*WHAT IS REQUIRED*. Where in the records does the word "dflt" appear? Copy each line that holds it.

*DATA EXTRACTS*.
/-- The Pilot pair as software sees it. -/
structure PilotState where
  gpr   : Vector Word 32
  pc    : Word
  cy    : Bool
  ie    : Bool
  pl    : BitVec 2
  rsp   : Word
  rslo  : Word
  rshi  : Word
  fcsr  : Word
  vbase : Word
  /-- PCLK since the entry to LOAD, modulo 2^64 (R309). -/
  cyc   : BitVec 64
  cycHi : Word
  solo  : Bool
  survivor : Bool
  save1 : SaveSet
  save2 : SaveSet
  save3 : SaveSet
  /-- The reserved 64-byte block, as module address ÷ 64 (R329). -/
  resv  : Option Nat
  /-- Results in flight, in the order of issue. -/
  flights : List Flight
  /-- The fetch queue: the words fetched for the instructions from pc on (R363). -/
  fq    : List Word
  /-- The Pilots have been started by the boot (16, start-up step 10). -/
  started : Bool
  idle    : Bool
  halted  : Bool
  frozen  : Bool
  /-- The Warden alarms that are pending, by DETAIL (R365, R370), in the order raised. -/
  alarms  : List (BitVec 8)
  /-- The requests of lines 0 and 4 that a read ends (R372). -/
  recReq  : Bool
  ldrReq  : Bool
  /-- The watchdog: STAGE, and the microseconds that remain at the instant `wdogAt` (R378). -/
  wdogEn    : Bool
  wdogStage : Bool
  wdogCnt   : Nat
  wdogAt    : Nat
  deriving DecidableEq, Repr

/-! ## The Ferry links (13) -/

/-- FRY_PSTAT.STATE. -/
inductive PortPhase where
  | disabled
  | idle
  | training
  | up
  | miswired
  | failed
  | sleep
  deriving DecidableEq, Repr

/-- A message between modules (R431): tick messages, tick reports, verdicts and contributions; halo planes;
announcements of discovery and the rejoin; and addressed packets (R459). -/
inductive LinkMsg where
  | tick (msg : TickMsg)
  | tickReport (node : BitVec 16) (sail : Sail)
  | verdict (msg : VerdictMsg)
  /-- A module's part of the k-th installation-scope reduction of an installation sailing (R11, R455). -/
  | contribution (node : BitVec 16) (sail : Sail) (k : Nat) (isCensus : Bool) (value : Nat)
  | halo (side : Side) (slot : Nat) (sail : Sail) (seq : Nat) (bits : BitVec 1024)
  /-- Node ID, serial number and ROOT bit (R433). -/
  | announce (node : BitVec 16) (serial : BitVec 80) (root : Bool)
  | rejoinAsk (node : BitVec 16)
  | rejoinAnswer (node : BitVec 16) (target : Sail) (mepoch : BitVec 16)
  | packet (src dst : BitVec 16) (seq : Nat) (last : Bool) (mailbox : Option Word) (addr : BitVec 64)
      (bytes : List Byte)
  | packetAck (src dst : BitVec 16) (seq : Nat) (status : BitVec 8)
  | doorbell (src dst : BitVec 16) (qp : BitVec 16) (cqHead : Bool) (val : Word)
  | notice (src dst : BitVec 16) (qp : BitVec 16)
  deriving DecidableEq, Repr

/-- A sent flit that the far end has not acknowledged (R430). -/
structure SentFlit where
  seq     : Byte
  msg     : LinkMsg
  payload : BitVec 1920
  replays : Nat
  deriving DecidableEq, Repr

/-- A Ferry port: training (R426), link layer (R429–R431) and the counts of the running interval (R502). -/
structure PortState where
  phase    : PortPhase
  rate     : BitVec 2
  reversed : Bool
  reason   : Byte
  farNode  : BitVec 16
  /-- The neighbour came up in LOAD: this module's installation sailing of that instant, until a verdict of a later
  sailing tells whether the neighbour is a member (R462). -/
  inLoad   : Option Sail
  lat      : BitVec 16
  /-- Sequence number of the next flit sent, and of the last flit received in order. -/
  txSeq    : Byte
  rxSeq    : Byte
  sent     : List SentFlit
  /-- Messages that wait for a credit or for room in the replay buffer (R431). -/
  waiting  : List LinkMsg
  /-- Flit credits in hand per class, in CLASS order, and those to be returned to the far end. -/
  credits  : List Nat
  owed     : List Nat
  /-- The instant at which the port entered its phase, and that of its last calibration (R427). -/
  since    : Nat
  calAt    : Nat
  /-- The instants of the uncorrectable codewords of the last 1 ms, and whether they have been more than 16 (R428). -/
  ucAt     : List Nat
  ucOver   : Bool
  /-- Uncorrectable codewords and replays of the running 1 ms interval, and its start (R502). -/
  ivUc     : Nat
  ivReplay : Nat
  ivAt     : Nat
  deriving DecidableEq, Repr

/-- A port in LOAD, before it sees signal. -/
def PortState.idle : PortState :=
  { phase := .idle, rate := 0, reversed := false, reason := 0, farNode := 0, inLoad := none, lat := 0,
    txSeq := 0,
    rxSeq := 255, sent := [], waiting := [], credits := [0, 0, 0, 0], owed := [0, 0, 0, 0], since := 0, calAt := 0,
    ucAt := [], ucOver := false, ivUc := 0, ivReplay := 0, ivAt := 0 }

/-- A packet whose acknowledgement is awaited (R459, R460). -/
structure LinkPacket where
  seq    : Nat
  node   : BitVec 16
  qp     : BitVec 16
  pos    : Nat
  last   : Bool
  sentAt : Nat
  deriving DecidableEq, Repr

/-- A contribution of another member to an installation-scope reduction (R456). -/
structure Contribution where
  node     : BitVec 16
  /-- Installation sailing. -/
  sail     : Sail
  k        : Nat
  isCensus : Bool
  value    : Nat
  deriving DecidableEq, Repr
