-- ==== Sys2Proof/Machine/FabricCells.lean ====
section
/-!
DEFINITION. The fabric's cells as a RUNNING region clocks them: nets, carry and multiplexer chains (R467), what crosses
region edges (R491), clock trees (R483, R484), the flip-flops (R466, R489) and the RAM blocks (R489). What a frame's
bits mean is not given (14, Configuration): Config says it.
-/
namespace Sys2Proof.Machine

/-! ## Cells and nets -/

/-- Cells of a column, and of a region. -/
def colCells : Nat := 128
def regionCells : Nat := 16384

/-- A region's configuration of cells, routing and pads as one number. -/
def cellFrames (s : State) (r : Nat) : Nat := padFrames (regionOf s r)

/-- The configuration of the cell at a row of a column of region r. -/
def cellAt (s : State) (r col row : Nat) : Config.Cell := Config.cellOf (cellFrames s r) (colCells * col + row)

/-- The flip-flop of a cell. -/
def flipFlop (s : State) (r col row : Nat) : Bool := (regionOf s r).ffs.getLsbD (colCells * col + row)

/-- Region r takes a signal of region q as it is: its own, or one of a RUNNING region. -/
def signalPasses (s : State) (r q : Nat) : Bool := decide (q = r) || regionRuns s q

/-- The entry of a look-up table that four inputs select, the first the low bit. -/
def lutEntry (lut : BitVec 16) (ins : List Bool) : Bool :=
  lut.getLsbD ((ins.take 4).foldr (fun b n => (if b then 1 else 0) + 2 * n) 0)

/-- The carry out of a column's cells, the lowest first: the chain begins in the column and ends at its top cell, so it
crosses no region edge (R467). -/
def carryChain : List (Config.Cell × List Bool) → Bool → Bool
  | [], c => c
  | (x, ins) :: t, c => carryChain t (Config.carryOut x ins c)

/-- The value of a net as region r sees it: a signal of a region that is not RUNNING reads 0 (R491). Where cells feed
themselves with no flip-flop between, the value is open; `fuel` bounds the cells passed. -/
def netValue (s : State) : Nat → Nat → Config.Net → Bool
  | 0, r, _ => Config.openNet s.now r
  | fuel + 1, r, n =>
    let inputs (q col row : Nat) : List Bool := (cellAt s q col row).inputs.map (netValue s fuel q)
    match n with
    | .constant v => v
    | .outside q i => signalPasses s r q && Config.fabricInput s.now q i
    | .sail k => (regionOf s r).sail.getLsbD k
    | .tick => (regionOf s r).tick
    | .stored q col row => signalPasses s r q && flipFlop s q col row
    | .table q col row => signalPasses s r q && lutEntry (cellAt s q col row).lut (inputs q col row)
    | .carry q col =>
      signalPasses s r q && carryChain ((List.range colCells).map fun row => (cellAt s q col row, inputs q col row)) false
    | .mux q col row wide =>
      let k := if wide then 16 else 4
      signalPasses s r q && decide (row + k ≤ colCells) &&
        Config.muxOut wide ((rangeFrom row k).flatMap fun i => inputs q col i)

/-- Cells that a signal may pass before it meets itself: all of the fabric's. -/
def allCells : Nat := 8 * regionCells

/-- A net as region r sees it. -/
def netOf (s : State) (r : Nat) (n : Config.Net) : Bool := netValue s allCells r n

/-- A net that the configuration may leave out. -/
def netOr (s : State) (r : Nat) (dflt : Bool) (n : Option Config.Net) : Bool :=
  match n with
  | some n => netOf s r n
  | none => dflt

/-! ## Clocks (R483, R484) -/

/-- A clock output of tree k of region r, by its setting, gives an edge in this nanosecond: a rising one, or a
falling one, half a period later. FREF0 and FREF1 give theirs at their frequency, divided, at a phase that is open;
when the other sources do is open; one that is off gives none. -/
def outputEdge (s : State) (r k setting : Nat) (falls : Bool) : Bool :=
  let every (ns : Nat) : Bool :=
    let period := ns * 2 ^ (setting % 8)
    decide ((s.now + Config.clockPhase r k + if falls then period / 2 else 0) % period = 0)
  match setting / 8 with
  | 0 => false
  | 1 => every 2
  | 2 => every 10
  | _ => if falls then Config.openFall s.now r k else Config.openEdge s.now r k

/-- The committed setting of tree k of region r. -/
def treeSetting (s : State) (r k : Nat) : Nat := treeOf (rclkOf s r) k

/-- The change that tree k of region r is in. -/
def switchOf (s : State) (r k : Nat) : Option TreeSwitch :=
  s.fab.switching.find? fun p => decide (p.region = r) && decide (p.tree = k)

/-- Tree k of region r gives an active edge in this nanosecond. One that changes gives its old output's until that falls,
then 0, and resumes on the second rising edge of its new output (R484). -/
def treeEdge (s : State) (r k : Nat) : Bool :=
  match switchOf s r k with
  | none => outputEdge s r k (treeSetting s r k) false
  | some p => match p.held with
    | none => outputEdge s r k p.old false
    | some n => decide (1 ≤ n) && outputEdge s r k (treeSetting s r k) false

/-- Tree k of region r runs: its setting names a source, or its old one does while it changes. -/
def treeRuns (s : State) (r k : Nat) : Bool := (switchOf s r k).isSome || decide (treeSetting s r k / 8 ≠ 0)

/-- Block n has a clock on a side: its tree runs, or in FREE mode a routed net clocks it (R483). -/
def blockClocked (s : State) (n : Nat) (side : Bool) : Bool :=
  let r := n / 16
  (regionFree s r && Config.blockFree (cellFrames s r) (n % 16) side) ||
    treeRuns s r (Config.blockTree (cellFrames s r) (n % 16) side).toNat

/-- Block n meets an active edge on a side: of its tree, or, in FREE mode, of a routed net (R483). -/
def blockEdge (s : State) (n : Nat) (side : Bool) : Bool :=
  let r := n / 16
  if regionFree s r ∧ Config.blockFree (cellFrames s r) (n % 16) side then
    Config.openEdge s.now r (4 + regionCells + 2 * (n % 16) + side.toNat)
  else treeEdge s r (Config.blockTree (cellFrames s r) (n % 16) side).toNat

/-- A cell's flip-flop meets an active edge: of its tree, or, in FREE mode, of a routed net that clocks it, whose timing
the fabric does not guarantee (R483). -/
def cellEdge (s : State) (r i : Nat) (c : Config.Cell) : Bool :=
  if regionFree s r ∧ c.freeClock then Config.openEdge s.now r (4 + i) else treeEdge s r c.tree.toNat

/-! ## Flip-flops (R466) -/

/-- What a flip-flop holds next. An asynchronous set or reset acts at once; a synchronous one at an active edge, whatever
the clock enable; otherwise the data enters at an active edge while the clock enable is 1. -/
def nextBit (async isSet setReset enable data edge old : Bool) : Bool :=
  if setReset && async then isSet
  else if edge = false then old
  else if setReset then isSet
  else if enable then data else old

/-- The flip-flop of cell i of region r after this nanosecond. -/
def cellNext (s : State) (r i : Nat) : Bool :=
  let col := i / colCells
  let row := i % colCells
  let c := cellAt s r col row
  nextBit c.async c.isSet (netOr s r false c.setReset) (netOr s r true c.enable) (netOf s r (c.data r col row))
    (cellEdge s r i c) (flipFlop s r col row)

/-- A bit for every cell of a region. -/
def cellBits (f : Nat → Bool) : BitVec regionCells :=
  BitVec.ofNat regionCells ((List.range regionCells).foldl (fun v i => if f i then v ||| 1 <<< i else v) 0)

/-- The flip-flops with their initial values (R489). -/
def initialBits (s : State) (r : Nat) : BitVec regionCells :=
  cellBits fun i => (cellAt s r (i / colCells) (i % colCells)).init

/-! ## RAM blocks (R489) -/

/-- What RAM block n holds outside the queue modes. -/
def ramOf (s : State) (n : Nat) : BitVec 36864 := storeGet 0 s.fab.ram n

/-- RAM block n takes new contents. -/
def setRam (s : State) (n : Nat) (v : BitVec 36864) : State := updFab s fun f => { f with ram := storePut 0 f.ram n v }

/-- The frames that hold initial contents, as one number. -/
def ramFrames (x : Region) : Nat :=
  numOf ((x.frames.filter fun f => decide (384 ≤ f.1)).flatMap fun f => bytesOf f.2.toNat 1016)

/-- At a GO a RAM block of which a frame has been written since the last takes the contents of its frames; another keeps
what it held (R489). -/
def loadRam (s : State) (n : Nat) : State :=
  let x := regionOf s (n / 16)
  if x.newRam.any (Config.ramFrame (n % 16)) then setRam s n (BitVec.ofNat 36864 (Config.ramInit (ramFrames x) (n % 16)))
  else s

/-- User logic may write a block that it uses as a RAM, at an edge of a clock of the block: what it writes is its own. -/
def useRam (old : State) (s : State) (n : Nat) : State :=
  if blockMode s n = 0 ∧ (blockEdge old n false ∨ blockEdge old n true) then
    setRam s n (BitVec.ofNat 36864 (Config.ramStep s.now n (ramOf s n).toNat))
  else s

/-! ## SAIL and TICK (R468) -/

/-- SAIL and TICK of a region at an edge of the tree on which it stands: a tick reaches it within 3 cycles, and TICK is 1
for one. -/
def sailEdge (s : State) (x : Region) : Region :=
  match x.tickIn with
  | some 0 => { x with sail := s.fab.sail, tick := true, tickIn := none }
  | some (k + 1) => { x with tick := false, tickIn := some k }
  | none => { x with tick := false }

/-- A tick of the module goes out to the trees of the RUNNING regions. -/
def fabricSail (s : State) (n : Sail) : State :=
  let s := updFab s fun f => { f with sail := n }
  (List.range 8).foldl (fun s r =>
    if regionRuns s r then setRegion s r { regionOf s r with tickIn := some (Config.sailDelay s.now % 3) } else s) s

/-! ## A nanosecond of the fabric -/

/-- A nanosecond of a tree that changes; none once it has resumed (R484). A tree whose new source is off stays at 0, so
that its change ends as it comes to 0. -/
def switchTick (s : State) (p : TreeSwitch) : Option TreeSwitch :=
  let new := treeSetting s p.region p.tree
  match p.held with
  | none =>
    if outputEdge s p.region p.tree p.old true then
      (if new / 8 = 0 then none else some { p with held := some 0, since := s.now })
    else if outputEdge s p.region p.tree p.old false then some { p with since := s.now }
    else some p
  | some n =>
    if outputEdge s p.region p.tree new false then (if n = 0 then some { p with held := some 1 } else none) else some p

/-- A nanosecond of the trees that change. -/
def treesTick (s : State) : State := updFab s fun f => { f with switching := f.switching.filterMap (switchTick s) }

/-- One nanosecond of region r, which sees the others as the nanosecond found them. -/
def regionTick (old : State) (s : State) (r : Nat) : State :=
  if regionRuns old r then
    let x := { regionOf s r with ffs := cellBits (cellNext old r) }
    let x := if treeEdge old r (Config.sailTree (cellFrames old r)).toNat then sailEdge old x else x
    (regionBlocks r).foldl (useRam old) (setRegion s r x)
  else s

/-- One nanosecond of the fabric. -/
def fabricTick (s : State) : State := treesTick ((List.range 8).foldl (regionTick s) s)

end Sys2Proof.Machine
end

*COMPLETED TASK*.
def netOr (s : State) (r : Nat) (dflt : Bool) (n : Option Config.Net) : Bool :=
  | none => dflt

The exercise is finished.